Problem to work on
List each line of the data that holds the word "vals".

[Saved data entries]
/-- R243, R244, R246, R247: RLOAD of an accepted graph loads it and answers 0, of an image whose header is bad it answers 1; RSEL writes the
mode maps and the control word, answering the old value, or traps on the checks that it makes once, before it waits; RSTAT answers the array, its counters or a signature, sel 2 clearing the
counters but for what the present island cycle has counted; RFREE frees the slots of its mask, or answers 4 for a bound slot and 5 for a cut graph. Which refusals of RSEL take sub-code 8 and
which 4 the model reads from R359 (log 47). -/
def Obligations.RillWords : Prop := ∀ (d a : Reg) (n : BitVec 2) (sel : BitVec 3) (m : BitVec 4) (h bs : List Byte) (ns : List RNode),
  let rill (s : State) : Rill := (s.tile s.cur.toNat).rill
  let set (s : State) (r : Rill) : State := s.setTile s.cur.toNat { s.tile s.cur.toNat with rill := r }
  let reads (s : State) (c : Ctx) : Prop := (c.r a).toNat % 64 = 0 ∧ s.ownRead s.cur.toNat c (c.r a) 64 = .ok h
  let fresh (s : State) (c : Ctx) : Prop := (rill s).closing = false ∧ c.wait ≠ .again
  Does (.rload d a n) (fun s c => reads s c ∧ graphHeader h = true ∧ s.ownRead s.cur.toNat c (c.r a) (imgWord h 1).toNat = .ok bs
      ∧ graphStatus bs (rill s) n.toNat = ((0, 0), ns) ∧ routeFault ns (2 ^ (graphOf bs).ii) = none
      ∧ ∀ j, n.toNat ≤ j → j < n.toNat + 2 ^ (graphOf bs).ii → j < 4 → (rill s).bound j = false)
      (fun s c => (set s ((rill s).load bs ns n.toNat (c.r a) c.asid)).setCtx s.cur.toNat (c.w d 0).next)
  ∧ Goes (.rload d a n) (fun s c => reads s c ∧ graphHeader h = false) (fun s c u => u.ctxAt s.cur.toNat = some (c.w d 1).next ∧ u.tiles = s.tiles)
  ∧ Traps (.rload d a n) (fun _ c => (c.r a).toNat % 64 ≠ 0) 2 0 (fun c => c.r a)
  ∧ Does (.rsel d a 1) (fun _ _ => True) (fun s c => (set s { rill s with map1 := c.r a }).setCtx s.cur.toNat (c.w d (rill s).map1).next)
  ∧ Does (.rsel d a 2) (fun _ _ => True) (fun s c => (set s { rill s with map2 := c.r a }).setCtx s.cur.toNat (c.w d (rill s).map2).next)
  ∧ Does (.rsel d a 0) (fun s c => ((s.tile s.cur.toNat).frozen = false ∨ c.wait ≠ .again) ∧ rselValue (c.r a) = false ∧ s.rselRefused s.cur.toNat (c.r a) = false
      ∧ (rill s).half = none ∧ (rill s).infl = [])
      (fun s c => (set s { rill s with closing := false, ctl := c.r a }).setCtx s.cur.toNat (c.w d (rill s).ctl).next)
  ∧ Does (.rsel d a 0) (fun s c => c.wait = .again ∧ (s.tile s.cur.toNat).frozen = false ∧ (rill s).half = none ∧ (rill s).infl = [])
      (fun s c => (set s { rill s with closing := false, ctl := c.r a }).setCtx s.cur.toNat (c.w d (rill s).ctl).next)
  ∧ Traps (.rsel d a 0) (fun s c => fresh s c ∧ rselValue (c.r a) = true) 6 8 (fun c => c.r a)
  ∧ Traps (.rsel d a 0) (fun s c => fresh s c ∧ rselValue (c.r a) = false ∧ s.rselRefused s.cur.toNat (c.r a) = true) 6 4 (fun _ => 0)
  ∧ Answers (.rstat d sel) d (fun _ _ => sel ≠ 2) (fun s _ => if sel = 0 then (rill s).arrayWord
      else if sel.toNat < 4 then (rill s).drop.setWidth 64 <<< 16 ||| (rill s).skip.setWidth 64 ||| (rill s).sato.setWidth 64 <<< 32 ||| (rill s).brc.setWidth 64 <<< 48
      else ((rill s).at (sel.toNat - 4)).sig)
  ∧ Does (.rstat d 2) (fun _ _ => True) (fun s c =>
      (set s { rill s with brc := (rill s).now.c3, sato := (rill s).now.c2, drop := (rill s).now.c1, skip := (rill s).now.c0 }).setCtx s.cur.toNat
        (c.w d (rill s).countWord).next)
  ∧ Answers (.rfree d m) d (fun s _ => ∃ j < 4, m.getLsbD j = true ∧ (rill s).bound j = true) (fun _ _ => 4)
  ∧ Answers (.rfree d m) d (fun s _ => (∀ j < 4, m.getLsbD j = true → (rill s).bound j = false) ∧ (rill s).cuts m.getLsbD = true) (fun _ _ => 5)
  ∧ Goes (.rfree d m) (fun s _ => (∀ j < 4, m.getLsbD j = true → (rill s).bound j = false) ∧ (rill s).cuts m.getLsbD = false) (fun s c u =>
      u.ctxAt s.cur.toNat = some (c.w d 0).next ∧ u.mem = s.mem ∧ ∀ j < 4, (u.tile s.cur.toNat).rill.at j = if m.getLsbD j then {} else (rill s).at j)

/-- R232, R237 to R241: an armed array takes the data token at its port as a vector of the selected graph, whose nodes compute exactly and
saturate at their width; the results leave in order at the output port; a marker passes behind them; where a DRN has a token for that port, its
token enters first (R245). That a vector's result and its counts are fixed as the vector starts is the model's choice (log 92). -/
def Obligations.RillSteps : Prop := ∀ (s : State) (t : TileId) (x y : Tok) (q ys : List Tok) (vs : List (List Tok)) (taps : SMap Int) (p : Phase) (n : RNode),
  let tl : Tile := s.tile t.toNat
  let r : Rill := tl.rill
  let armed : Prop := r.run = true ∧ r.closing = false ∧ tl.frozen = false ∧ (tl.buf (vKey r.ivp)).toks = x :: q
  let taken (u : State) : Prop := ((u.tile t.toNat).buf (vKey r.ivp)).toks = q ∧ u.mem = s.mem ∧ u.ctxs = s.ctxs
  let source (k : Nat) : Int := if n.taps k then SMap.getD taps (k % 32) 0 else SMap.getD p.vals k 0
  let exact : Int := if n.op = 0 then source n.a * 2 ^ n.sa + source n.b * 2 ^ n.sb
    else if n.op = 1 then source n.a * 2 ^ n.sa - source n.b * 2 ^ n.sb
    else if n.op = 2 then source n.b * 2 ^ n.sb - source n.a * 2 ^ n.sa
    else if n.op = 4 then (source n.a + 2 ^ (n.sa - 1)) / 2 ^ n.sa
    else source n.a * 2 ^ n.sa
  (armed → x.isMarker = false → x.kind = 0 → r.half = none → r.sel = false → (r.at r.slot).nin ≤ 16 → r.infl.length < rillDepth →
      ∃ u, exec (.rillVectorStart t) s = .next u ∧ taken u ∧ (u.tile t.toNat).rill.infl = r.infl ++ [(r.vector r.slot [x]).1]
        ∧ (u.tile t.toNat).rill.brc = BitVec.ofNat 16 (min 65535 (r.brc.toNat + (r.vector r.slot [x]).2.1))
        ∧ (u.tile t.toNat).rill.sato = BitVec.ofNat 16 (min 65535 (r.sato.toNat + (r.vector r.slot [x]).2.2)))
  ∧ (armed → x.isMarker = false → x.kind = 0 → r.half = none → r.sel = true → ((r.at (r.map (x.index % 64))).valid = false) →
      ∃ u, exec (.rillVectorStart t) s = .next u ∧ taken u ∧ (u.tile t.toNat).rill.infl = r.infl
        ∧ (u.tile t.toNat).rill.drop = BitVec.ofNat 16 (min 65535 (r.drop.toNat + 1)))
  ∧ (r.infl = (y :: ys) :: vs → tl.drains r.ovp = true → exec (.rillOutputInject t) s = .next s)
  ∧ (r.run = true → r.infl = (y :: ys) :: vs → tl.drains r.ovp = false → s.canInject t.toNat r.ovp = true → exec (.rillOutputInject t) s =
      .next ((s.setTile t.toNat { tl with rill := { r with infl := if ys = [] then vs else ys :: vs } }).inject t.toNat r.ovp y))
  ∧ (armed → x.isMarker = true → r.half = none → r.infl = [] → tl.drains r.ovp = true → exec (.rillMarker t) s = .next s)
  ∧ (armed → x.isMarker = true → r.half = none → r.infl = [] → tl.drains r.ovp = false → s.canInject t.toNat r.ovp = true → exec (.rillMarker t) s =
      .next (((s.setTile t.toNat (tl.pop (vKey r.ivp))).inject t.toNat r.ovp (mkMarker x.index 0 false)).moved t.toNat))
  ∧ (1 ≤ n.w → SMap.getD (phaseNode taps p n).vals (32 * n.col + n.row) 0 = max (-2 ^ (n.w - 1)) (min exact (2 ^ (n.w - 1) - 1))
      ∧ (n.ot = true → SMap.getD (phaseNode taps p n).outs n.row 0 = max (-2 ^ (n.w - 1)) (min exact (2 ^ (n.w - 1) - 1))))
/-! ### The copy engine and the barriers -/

Answer box
  let source (k : Nat) : Int := if n.taps k then SMap.getD taps (k % 32) 0 else SMap.getD p.vals k 0
  ∧ (1 ≤ n.w → SMap.getD (phaseNode taps p n).vals (32 * n.col + n.row) 0 = max (-2 ^ (n.w - 1)) (min exact (2 ^ (n.w - 1) - 1))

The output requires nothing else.